Why We Built an Axial Length Estimator — And Why It Must Be Used Carefully
- Richard Kadri-Langford

- 1 day ago
- 3 min read
Axial length is now widely recognised as the gold standard for monitoring myopia progression.
But there’s a problem.
Most patients — especially children — don’t have historic axial length data.
What they do have is:
Spectacle prescriptions
Refraction history
Clinical notes
So the question becomes:
Can we use that existing data to estimate what axial length might have been?

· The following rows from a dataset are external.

section
/-! O6: assembler text. The first three characters are the mnemonic; the rest is read back by its format, because two digits that
the writer wrote are the two digits that the reader takes. -/

namespace Sys2Proof.Machine

theorem find?_mnemonicText (m : Mnemonic) : mnemonics.find? (fun n => mnemonicText n == mnemonicText m) = some m := by
  cases m <;> decide

theorem take_termText (t : Term) : (termText t).take 3 = mnemonicText t.mnemonic := by
  obtain ⟨m, f, o⟩ := t
  cases m <;> rfl

theorem drop_termText (t : Term) : (termText t).drop 3 = (termText ⟨.lda, t.format, t.operand⟩).drop 3 := by
  obtain ⟨m, f, o⟩ := t
  cases m <;> rfl

/-! ### Digits -/

theorem hexValue_hexDigit {n : Nat} (h : n < 16) : hexValue (hexDigit n) = some n := by
  have hall : ∀ n < 16, hexValue (hexDigit n) = some n := by decide
  exact hall n h

theorem hexPair_hex2 {n : Nat} (h : n ≤ 0xFF) (rest : List Char) : hexPair (hex2 n ++ rest) = some (n, rest) := by
  have hhigh := hexValue_hexDigit (Nat.mod_lt (n / 16) (by decide))
  have hlow := hexValue_hexDigit (Nat.mod_lt n (show 0 < 16 by decide))
  have hsum : n / 16 % 16 * 16 + n % 16 = n := by omega
  simp only [hex2, List.cons_append, List.nil_append, hexPair, hhigh, hlow, hsum]

/-- Two digits and no digit after them: a byte (R62). -/
theorem parseDirect_hex2 {n : Nat} (h : n ≤ 0xFF) {suffix : List Char} (hsuffix : hexPair suffix = none) :
    parseDirect (hex2 n ++ suffix) = (indexSuffix .zp .zpx .zpy suffix).map (fun f => (f, .byte n)) := by
  simp only [parseDirect, hexPair_hex2 h, hsuffix]

/-- Four digits: the word, high byte first (R62). -/
theorem parseDirect_hex4 {w : Nat} (h : w ≤ 0xFFFF) (suffix : List Char) :
    parseDirect (hex4 w ++ suffix) = (indexSuffix .abs .abx .aby suffix).map (fun f => (f, .word w)) := by
  have hhigh : w / 256 ≤ 0xFF := by omega
  have hlow : w % 256 ≤ 0xFF := by omega
  simp only [parseDirect, hex4, List.append_assoc, hexPair_hex2 hhigh, hexPair_hex2 hlow, Nat.div_add_mod']

/-! ### A line -/

/-- What the writer puts after the mnemonic names the format and the operand. -/
theorem parseOperand_drop_termText {t : Term} (h : t.operand.fits t.format = true) :
    parseOperand ((termText t).drop 3) = some (t.format, t.operand) := by
  rw [drop_termText]
  obtain ⟨m, f, o⟩ := t
  obtain ⟨hf, ho⟩ | ⟨hf, b1, hb1, ho⟩ | ⟨hf, w, hw, ho⟩ := (fits_iff o f).1 h
  · subst hf ho
    rfl
  · subst ho
    have hdigits := hexPair_hex2 hb1
    cases f
    case imm =>
      have hend := hdigits []
      simp only [List.append_nil] at hend
      simp [termText, mnemonicText, operandText, parseOperand, hend]
    case izx | izy => simp [termText, mnemonicText, operandText, parseOperand, hdigits]
    case zp =>
      have hdirect := parseDirect_hex2 hb1 (suffix := []) rfl
      rwa [List.append_nil] at hdirect
    case zpx | zpy => exact parseDirect_hex2 hb1 rfl
    all_goals simp at hf
  · subst ho
    cases f
    case abs =>
      have hdirect := parseDirect_hex4 hw []
      rwa [List.append_nil] at hdirect
    case abx | aby => exact parseDirect_hex4 hw _
    all_goals simp at hf

/-- Settles O6: both parts are read back, and the term they make is the instruction's (R64). -/
theorem assemblerTextReadsBack : Obligations.AssemblerTextReadsBack := by
  intro i
  obtain ⟨-, hfits⟩ := (term_wf_iff i.toTerm).1 (wf_instr i)
  rw [parseAsm, asmText, take_termText, find?_mnemonicText, parseOperand_drop_termText hfits]
  exact toInstr?_toTerm i

end Sys2Proof.Machine
end

section
/-! O35 to O39 and O45: the dispatcher (30_encoding.md R59). The fetch answers an instruction exactly when the three bytes
from PC begin with its encoding (`AtPC`); from that follow what a step runs, where PC goes, what a placed word does, and how
far a run moves. -/

namespace Sys2Proof.Machine

open Claims

/-! ### The bytes from PC -/

/-- The bytes at PC and after it, as many as the longest instruction has, each address modulo 65536 (R51, R60). -/
def bytesFromPC (s : State) : List Byte :=
  (List.range Config.longestInstr).map fun k => s.mem.readByte (s.pc.toNat + k)

theorem bytesFromPC_eq (s : State) : bytesFromPC s =
    [s.mem.readByte s.pc.toNat, s.mem.readByte (s.pc.toNat + 1), s.mem.readByte (s.pc.toNat + 2)] := rfl

theorem opcodeLength_cases {opc : Byte} {len : Nat} (h : opcodeLength opc = some len) : len = 1 ∨ len = 2 ∨ len = 3 := by
  obtain ⟨r, -, rfl⟩ := Option.map_eq_some_iff.1 h
  exact formatLength_cases r.format

section Length

variable {s : State} {len : Nat} (h : opcodeLength (fetchOpcode s) = some len)
include h

theorem fetchBytes_eq_take : fetchBytes s = (bytesFromPC s).take len := by
  obtain rfl | rfl | rfl := opcodeLength_cases h <;> simp only [fetchBytes, h] <;> rfl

That’s exactly why we’ve developed the Myopia Focus Axial Length Estimator.
Why This Tool Exists
In an ideal world, every child at risk of myopia would have:
Baseline axial length recorded early
Regular follow-up measurements
Longitudinal growth tracked over time
In reality, that’s rarely the case.
Many practitioners are now seeing patients who:
Are already myopic
Have several years of prescription history
But have no axial length baseline
This creates a gap.
Because without that baseline:
You can’t assess how fast the eye has grown
You can’t confidently evaluate past progression
And you can’t fully contextualise where the patient is today
This is where estimation becomes useful.
What the Estimator Can (and Should) Be Used For
Our estimator uses available clinical inputs (such as refractive error) to provide a best-fit estimate of axial length.
Used appropriately, it can help with:
1. Retrospective context
Understanding approximate historical eye size when no measurements were taken.
“If this child was -2.00D two years ago, what might their axial length have been?”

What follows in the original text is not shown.